My understanding is that we have the auth server complete the MFA challenge so that we don't have to elevate the level of trust given to the proxy and relay servers.

If the decision service lives in proxy / relay though, they can just decide not to do MFA, unless the node itself has some concept of "Wait, MFA should be required for this session, but I don't see a stapled permit."

I forgot to update this diagram after some previous changes. I did so in this commit.

How does the node know whether MFA was required for the session?

It should no longer be concerned with this since it happens before it receives the incoming dial from Proxy / Relay.

My understanding is that we have the auth server complete the MFA challenge so that we don't have to elevate the level of trust given to the proxy and relay servers.

Correct

If the decision service lives in proxy / relay though, they can just decide not to do MFA, unless the node itself has some concept of "Wait, MFA should be required for this session, but I don't see a stapled permit."

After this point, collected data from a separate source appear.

/-! ### Reset, the loader and raw inputs (Chapter 10) -/

/-- RESET_ASSERTED (R178): from any state every block returns to its reset values, every output is off with the FAULT pin asserted, and no read
of the memory is under way. What stands outside the part stays: the raw levels at its inputs, the sense values, the commands that wait (the
model's reading, log entries 12 and 13). That the times of a code's first and latest strike are 0 and the previous strike is absent is the
model's choice (log entry 62). -/
def Obligations.ResetHoldsEveryBlockAtResetValues : Prop :=
  ∀ s : State, Runs .resetAsserted s fun t =>
    t = { State.reset with
      underReset := true, loader := { phase := .stopped }, levers := t.levers, track := t.track, heads := t.heads
      sects := t.sects, bells := t.bells, blocks := t.blocks, switching := t.switching, freeCount := s.freeCount
      pending := s.pending } ∧
    (∀ i : LeverNo, t.levers[i] =
      { n := { raw := s.levers[i].n.raw }, r := { raw := s.levers[i].r.raw }, readback := s.levers[i].readback }) ∧
    t.track.feedTimer = none ∧ (∀ c : ChannelNo, t.track.channels[c] = { sense := s.track.channels[c].sense }) ∧
    (∀ h : HeadNo, t.heads[h] = { a := { raw := s.heads[h].a.raw }, b := { raw := s.heads[h].b.raw } }) ∧
    (∀ c : SectNo, t.sects[c] = { key := { raw := s.sects[c].key.raw } }) ∧
    (∀ e : EndNo, t.bells[e] = { tapper := { raw := s.bells[e].tapper.raw } }) ∧
    (∀ e : EndNo, t.blocks[e] =
      { switch := { raw := s.blocks[e].switch.raw }, tos := { raw := s.blocks[e].tos.raw }
        cancel := { raw := s.blocks[e].cancel.raw } }) ∧
    t.switching = { keyIn := { raw := s.switching.keyIn.raw }, keyOut := { raw := s.switching.keyOut.raw } } ∧
    t.faultPin = true ∧ t.attention = false ∧ t.switchedOutLamp = false ∧ t.memoryRead = none ∧
    (∀ e : EndNo, t.endLamps e = EndLamps.dark ∧ t.bellCoil e = false) ∧ ∀ d : DetNo, t.detectionLamp d = false

/-- END_OF_RESET, READ_ATTEMPT_FAILED and READ_RETRY_EXPIRY (R178, R180): the part is STARTING at part time 0 with fault code 0 and its first read
attempt begun; the next attempt begins 100 ms after a failure, and the third failure is CONFIG_FAULT with NO_IMAGE and subject 3. An attempt
addresses the memory at bus address 0x52 and sends the start address 0 in two bytes; at any other time the I2C pair is released. Out of
reset END_OF_RESET is no event of the part's and changes nothing (log entry 3). -/
def Obligations.StartMakesThreeReadAttempts : Prop :=
  ∀ s : State,
    (s.underReset = true → exec .endOfReset s = .next { s with underReset := false, now := 0, loader := {} }) ∧
    (s.underReset = false → exec .endOfReset s = .next s) ∧
    (s.reading = true → s.loader.phase = .header → s.loader.failedAttempts < 2 →
      exec .readAttemptFailed s = .next { s with loader := { s.loader with
        failedAttempts := s.loader.failedAttempts + 1, phase := .waiting (s.now + ms 100) } }) ∧
    (s.reading = true → s.loader.phase = .header → 2 ≤ s.loader.failedAttempts →
      exec .readAttemptFailed s = .next { s with loader := { s.loader with
        failedAttempts := s.loader.failedAttempts + 1, partState := .configFault, faultCode := .noImage
        faultSubject := 3, phase := .stopped } }) ∧
    (∀ u, s.reading = true → s.loader.phase = .waiting u → u ≤ s.now →
      exec .readRetryExpiry s = .next { s with loader := { s.loader with phase := .header } }) ∧
    (s.reading = true → s.loader.phase = .header ∨ (∃ h, s.loader.phase = .body h) →
      s.memoryRead = some (0x52#7, [0#8, 0#8])) ∧
    (s.reading = false ∨ s.loader.phase = .stopped ∨ (∃ u, s.loader.phase = .waiting u) → s.memoryRead = none)

/-- HEADER_READ_COMPLETE, and IMAGE_READ_COMPLETE with an unsound image (R180, R182, R183): the mark, the version and the length of the header are
checked in that order, then the CRC, the section count, the section lengths, the identity and the rate, and then the sections in R183's order,
each with its code and subject (the rows of `Image.checks`, from R32 to R34, R58, R82, R91, R136, R162, R177, R184 and R185); the first check that
fails is CONFIG_FAULT with its code and subject, and an image that passes them all is sound. Which of two BLOCK sections naming one end fails is
the model's choice (log entry 53), and that BLOCK_PEER_DUPLICATE compares each end with the ends before it, so that the later end of the first match
so found is the subject, is its reading of R184 (log entry 43). Sections that leave bytes over fail with IMAGE_STRUCTURE and a subject that the spec
does not state, a free value (log entry 8). -/
def Obligations.UnsoundImageIsConfigFault : Prop :=
  ∀ s : State, s.quiet → s.reading = true →
    (∀ h : Vector Byte 8, s.loader.phase = .header →
      exec (.headerReadComplete h) s = .next { s with loader :=
        if h[0] ≠ 0xE7#8 ∨ h[1] ≠ 0x16#8 then
          { s.loader with partState := .configFault, faultCode := .imageMark, faultSubject := 0, phase := .stopped }
        else if h[2] ≠ 1#8 then
          { s.loader with partState := .configFault, faultCode := .imageVersion, faultSubject := 0, phase := .stopped }
        else if h[3].toNat * 256 + h[4].toNat < 30 ∨ 4096 < h[3].toNat * 256 + h[4].toNat then
          { s.loader with partState := .configFault, faultCode := .imageLength, faultSubject := 0, phase := .stopped }
        else { s.loader with phase := .body h.toList } }) ∧
    ∀ h rest : List Byte, s.loader.phase = .body h → (h ++ rest).length = headerLength h →
      (crcAgrees (h ++ rest) = false →
        exec (.imageReadComplete rest) s = .next { s with loader := { s.loader with
          partState := .configFault, faultCode := .imageCrc, faultSubject := 0, phase := .stopped, image := h ++ rest } }) ∧
      (∀ f, validate (h ++ rest) = .failed f →
        exec (.imageReadComplete rest) s = .next { s with loader := { s.loader with
          partState := .configFault, faultCode := f.1, faultSubject := f.2, phase := .stopped, image := h ++ rest } }) ∧
      (crcAgrees (h ++ rest) = true →
        (((h ++ rest).getD 7 0).toNat ≠ 10 → validate (h ++ rest) = .failed (.imageStructure, 0)) ∧
        (((h ++ rest).getD 7 0).toNat = 10 →
          (∀ k, parseImage (h ++ rest) = .wrongLength k → validate (h ++ rest) = .failed (.imageStructure, k)) ∧
          (parseImage (h ++ rest) = .unfilled → ∃ k ≤ 10, validate (h ++ rest) = .failed (.imageStructure, k)) ∧
          ∀ g, parseImage (h ++ rest) = .parsed g →
            let identified := 1 ≤ g.identity ∧ g.identity ≤ 15
            let rated := g.rate = 1 ∨ g.rate = 2
            (¬identified → validate (h ++ rest) = .failed (.headerIdentity, 0)) ∧
            (identified → ¬rated → validate (h ++ rest) = .failed (.headerRate, 0)) ∧
            (identified → rated →
              (∀ before x after, g.checks = before ++ x :: after → (∀ y ∈ before, y.holds) → ¬x.holds →
                validate (h ++ rest) = .failed (x.code, x.subject)) ∧
              ((∀ y ∈ g.checks, y.holds) → validate (h ++ rest) = .passed { g with validated := true }))))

Going back to trust, in this new model, we're moving away from node-level MFA session checks and having the node trust that the Decision / Proxy / Relay services did their jobs correctly.

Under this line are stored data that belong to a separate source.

theorem sampled_complete {r : ChannelRecord} {number : Nat} (he : r.enabled = true) (h : r.feedOn number = false) (now : Time)
    {x : Channel} {son : Nat} (hx : x.pendingOn = some son) : x.sampled r number now = x.complete r now son x.sense.val := by
  simp [Channel.sampled, he, h, hx]

theorem sampled_sense (r : ChannelRecord) (number : Nat) (now : Time) (x : Channel) : (x.sampled r number now).sense = x.sense := by
  unfold Channel.sampled
  repeat' split
  case h_1 => exact complete_sense ..
  all_goals rfl

/-- The feed of an enabled channel is on in one half of its cycle (R37): odd-numbered half-periods are the first halves. -/
theorem feedOn_eq (r : ChannelRecord) (number : Nat) :
    r.feedOn number = (r.enabled && decide (number % 2 = if r.phase = 0 then 1 else 0)) := by
  unfold ChannelRecord.feedOn
  split <;> rfl

theorem sampled_ok {x : Channel} (hx : ChannelOk x) (r : ChannelRecord) (number : Nat) (now : Time) :
    ChannelOk (x.sampled r number now) := by
  have sense : x.sense.val ≤ 1023 := by omega
  obtain ⟨f, count, lastOn, lastOff, lastD, pendingOn, flags⟩ := hx
  unfold Channel.sampled
  split
  · exact ⟨f, count, lastOn, lastOff, lastD, pendingOn, flags⟩
  · split
    · exact ⟨f, count, lastOn, lastOff, lastD, sense, flags⟩
    · split
      · rename_i son hs
        rw [hs] at pendingOn
        exact complete_ok ⟨f, count, lastOn, lastOff, lastD, by rwa [hs], flags⟩ r now pendingOn sense
      · exact ⟨f, count, lastOn, lastOff, lastD, pendingOn, flags⟩

theorem expire_eq (r : ChannelRecord) (x : Channel) :
    x.expire r = { x with
      minUntil := none, clear := x.clear || decide (r.p ≤ x.count)
      marginLow := if x.clear then x.marginLow else decide (r.p ≤ x.count) && decide (x.f < r.tWarn) } := by
  unfold Channel.expire ChannelRecord.clears
  cases x.clear <;> simp

/-- A sound channel stays sound through the expiry of its timer: one under interference has a count of 0, below P, and stays OCCUPIED. -/
theorem expire_ok {x : Channel} (hx : ChannelOk x) (r : ChannelRecord) : ChannelOk (x.expire r) := by
  obtain ⟨f, count, lastOn, lastOff, lastD, pendingOn, -, margin, interference⟩ := hx
  rw [expire_eq]
  refine ⟨f, count, lastOn, lastOff, lastD, pendingOn, fun _ => rfl, ?_, fun h => ?_⟩
  · show (if x.clear then _ else _) = true → (x.clear || _) = true
    cases x.clear <;> simp_all
  · obtain ⟨occupied, zero⟩ := interference h
    refine ⟨?_, zero⟩
    show (x.clear || decide (r.p ≤ x.count)) = false
    simp [occupied, zero, (p_pos r).ne']

end Sys2Proof.Machine
end

section
/-! PROOFS. What the reports of an event can record, and what the combiner holds of the channels meanwhile: no report and no close of an event
appends a record of the track circuits, or has the combiner hold another state of a channel (R56, R84). -/

namespace Sys2Proof.Machine

/-- Whether a record is of a kind that reports and the close of an event append (R80, R89, R110, R161, R176, R193). -/
def EventKind.ofReport : EventKind → Bool
  | .detectionChanged | .countStateChanged | .countReset | .blockStateChanged | .frameUndelivered | .switching => true
  | _ => false

/-- From `s` to `t` there have been reports alone: the records are theirs, and what the combiner holds of the channels stands. -/
structure Reported (s t : State) : Prop where
  records : ∃ l, Recorded s t l ∧ ∀ r ∈ l, r.kind.ofReport = true
  clear : t.combiner.channelClear = s.combiner.channelClear
  interference : t.combiner.interference = s.combiner.interference

theorem reported_of_eq {s t : State} (hp : t.port = s.port) (hc : t.combiner.channelClear = s.combiner.channelClear)
    (hi : t.combiner.interference = s.combiner.interference) : Reported s t := ⟨⟨[], recorded_refl hp, by simp⟩, hc, hi⟩

theorem reported_of_combiner {s t : State} (hp : t.port = s.port) (hc : t.combiner = s.combiner) : Reported s t :=
  reported_of_eq hp (by rw [hc]) (by rw [hc])

theorem Reported.refl (s : State) : Reported s s := reported_of_combiner rfl rfl

theorem Reported.trans {s t u : State} (h : Reported s t) (h' : Reported t u) : Reported s u := by
  obtain ⟨l, hl, kl⟩ := h.records
  obtain ⟨m, hm, km⟩ := h'.records
  exact ⟨⟨l ++ m, recorded_trans hl hm, fun r hr => (List.mem_append.mp hr).elim (kl r) (km r)⟩, h'.clear.trans h.clear,
    h'.interference.trans h.interference⟩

If the Decision / Proxy / Relay services decides not to enforce MFA when they are suppose to for a session, that is a issue and it is a known risk as defined in the Access Control Decision API.

For proxy that makes sense, but this would be a new issue with relay right? Based on the comments elsewhere it seems like the relay isn't meant to have that level of authority, and is just supposed to be more like a network router.

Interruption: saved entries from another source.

-- ==== Sys2Proof/Syntax.lean ====
section
/-! DEFINITION. The instructions of Malnex and the steps that have no encoding: one constructor per row of the
opcode table. The operands are the decoded fields of the encodings (04_encoding), the marker `mk` is bit 1 (R76),
and an event row carries what the step is given from outside the machine or what it acts on. -/

namespace Sys2Proof

/-- Integer element types T, codes 0 to 7 (R82). -/
inductive IntType where
  | i32 | n32 | i16x2 | n16x2 | i8x4 | n8x4 | i64 | n64
deriving DecidableEq, Repr

/-- The code of `IntType` in its field. -/
def IntType.code : IntType → Nat
  | .i32 => 0
  | .n32 => 1
  | .i16x2 => 2
  | .n16x2 => 3
  | .i8x4 => 4
  | .n8x4 => 5
  | .i64 => 6
  | .n64 => 7

/-- The `IntType` a field holds; a code the table does not list is none. -/
def IntType.ofCode : Nat → Option IntType
  | 0 => some .i32
  | 1 => some .n32
  | 2 => some .i16x2
  | 3 => some .n16x2
  | 4 => some .i8x4
  | 5 => some .n8x4
  | 6 => some .i64
  | 7 => some .n64
  | _ => none

/-- Floating-point element types FT, codes 0 to 3 (R82). -/
inductive FltType where
  | f32 | f64 | bf16x2 | f16x2
deriving DecidableEq, Repr

/-- The code of `FltType` in its field. -/
def FltType.code : FltType → Nat
  | .f32 => 0
  | .f64 => 1
  | .bf16x2 => 2
  | .f16x2 => 3

/-- The `FltType` a field holds; a code the table does not list is none. -/
def FltType.ofCode : Nat → Option FltType
  | 0 => some .f32
  | 1 => some .f64
  | 2 => some .bf16x2
  | 3 => some .f16x2
  | _ => none

/-- Compare conditions (Table 4.5). -/
inductive CmpCond where
  | eq | ne | lt | le | gt | ge | uo | ord
deriving DecidableEq, Repr

/-- The code of `CmpCond` in its field. -/
def CmpCond.code : CmpCond → Nat
  | .eq => 0
  | .ne => 1
  | .lt => 2
  | .le => 3
  | .gt => 4
  | .ge => 5
  | .uo => 6
  | .ord => 7

/-- The `CmpCond` a field holds; a code the table does not list is none. -/
def CmpCond.ofCode : Nat → Option CmpCond
  | 0 => some .eq
  | 1 => some .ne
  | 2 => some .lt
  | 3 => some .le
  | 4 => some .gt
  | 5 => some .ge
  | 6 => some .uo
  | 7 => some .ord
  | _ => none

/-- Branch and select conditions (Table 4.6). -/
inductive BrCond where
  | al | eq | ne | lt | ge | le | gt | ltn | gen | ps | pc | ks | kc
deriving DecidableEq, Repr

/-- The code of `BrCond` in its field. -/
def BrCond.code : BrCond → Nat
  | .al => 0
  | .eq => 1
  | .ne => 2
  | .lt => 3
  | .ge => 4
  | .le => 5
  | .gt => 6
  | .ltn => 7
  | .gen => 8
  | .ps => 9
  | .pc => 10
  | .ks => 11
  | .kc => 12

/-- The `BrCond` a field holds; a code the table does not list is none. -/
def BrCond.ofCode : Nat → Option BrCond
  | 0 => some .al
  | 1 => some .eq
  | 2 => some .ne
  | 3 => some .lt
  | 4 => some .ge
  | 5 => some .le
  | 6 => some .gt
  | 7 => some .ltn
  | 8 => some .gen
  | 9 => some .ps
  | 10 => some .pc
  | 11 => some .ks
  | 12 => some .kc
  | _ => none

/-- The functions of VIDX, FN 3 to 6 (Table 4.7). -/
inductive LaneIndex where
  | lane | tlane | tile | team
deriving DecidableEq, Repr

/-- The code of `LaneIndex` in its field. -/
def LaneIndex.code : LaneIndex → Nat
  | .lane => 3
  | .tlane => 4
  | .tile => 5
  | .team => 6

/-- The `LaneIndex` a field holds; a code the table does not list is none. -/
def LaneIndex.ofCode : Nat → Option LaneIndex
  | 3 => some .lane
  | 4 => some .tlane
  | 5 => some .tile
  | 6 => some .team
  | _ => none

/-- The functions of VBIT, FN 8 to 12 less 8 (Table 4.7). -/
inductive VBitFn where
  | clz | popc | ctz | brev | bswap
deriving DecidableEq, Repr

/-- The code of `VBitFn` in its field. -/
def VBitFn.code : VBitFn → Nat
  | .clz => 0
  | .popc => 1
  | .ctz => 2
  | .brev => 3
  | .bswap => 4

/-- The `VBitFn` a field holds; a code the table does not list is none. -/
def VBitFn.ofCode : Nat → Option VBitFn
  | 0 => some .clz
  | 1 => some .popc
  | 2 => some .ctz
  | 3 => some .brev
  | 4 => some .bswap
  | _ => none

/-- The functions of SBIT, F 19 to 22 (Table 4.9). -/
inductive SBitFn where
  | clz | popc | ctz | brev
deriving DecidableEq, Repr

/-- The code of `SBitFn` in its field. -/
def SBitFn.code : SBitFn → Nat
  | .clz => 19
  | .popc => 20
  | .ctz => 21
  | .brev => 22

/-- The `SBitFn` a field holds; a code the table does not list is none. -/
def SBitFn.ofCode : Nat → Option SBitFn
  | 19 => some .clz
  | 20 => some .popc
  | 21 => some .ctz
  | 22 => some .brev
  | _ => none

/-- The modes of VSHFL (Table 4.4). -/
inductive ShflOp where
  | idx | up | down | xor
deriving DecidableEq, Repr

/-- The code of `ShflOp` in its field. -/
def ShflOp.code : ShflOp → Nat
  | .idx => 0
  | .up => 1
  | .down => 2
  | .xor => 3

/-- The `ShflOp` a field holds; a code the table does not list is none. -/
def ShflOp.ofCode : Nat → Option ShflOp
  | 0 => some .idx
  | 1 => some .up
  | 2 => some .down
  | 3 => some .xor
  | _ => none

/-- The functions of VVOTE (Table 4.7). -/
inductive VoteOp where
  | ballot | any | all | uniform
deriving DecidableEq, Repr

/-- The code of `VoteOp` in its field. -/
def VoteOp.code : VoteOp → Nat
  | .ballot => 0
  | .any => 1
  | .all => 2
  | .uniform => 3

/-- The `VoteOp` a field holds; a code the table does not list is none. -/
def VoteOp.ofCode : Nat → Option VoteOp
  | 0 => some .ballot
  | 1 => some .any
  | 2 => some .all
  | 3 => some .uniform
  | _ => none

/-- The operations of VRED and VSCAN (Table 4.7). -/
inductive RedOp where
  | add | mins | minn | maxs | maxn | and | or | xor | fadd | fmin | fmax
deriving DecidableEq, Repr

/-- The code of `RedOp` in its field. -/
def RedOp.code : RedOp → Nat
  | .add => 0
  | .mins => 2
  | .minn => 3
  | .maxs => 4
  | .maxn => 5
  | .and => 6
  | .or => 7
  | .xor => 8
  | .fadd => 16
  | .fmin => 17
  | .fmax => 18

/-- The `RedOp` a field holds; a code the table does not list is none. -/
def RedOp.ofCode : Nat → Option RedOp
  | 0 => some .add
  | 2 => some .mins
  | 3 => some .minn
  | 4 => some .maxs
  | 5 => some .maxn
  | 6 => some .and
  | 7 => some .or
  | 8 => some .xor
  | 16 => some .fadd
  | 17 => some .fmin
  | 18 => some .fmax
  | _ => none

Relay shares the exact same TransportService as Proxy does. As proposed, it will eventually share the same v2 version of TransportService later.

I think Relay being just a pure network router isn't true because the current Transport v1 that it currently implements does more than that. For example, it has access to the user's auth context and eventually does authz checks on it.. Maybe a desired future state?

Are we all OK with just giving the same level of access to Relay as Proxy has to initiate MFA challenges with Auth? @espadolini @tigrato @rosstimothy would love your input here too.

Are we all OK with just giving the same level of access to Relay as Proxy has to initiate MFA challenges with Auth?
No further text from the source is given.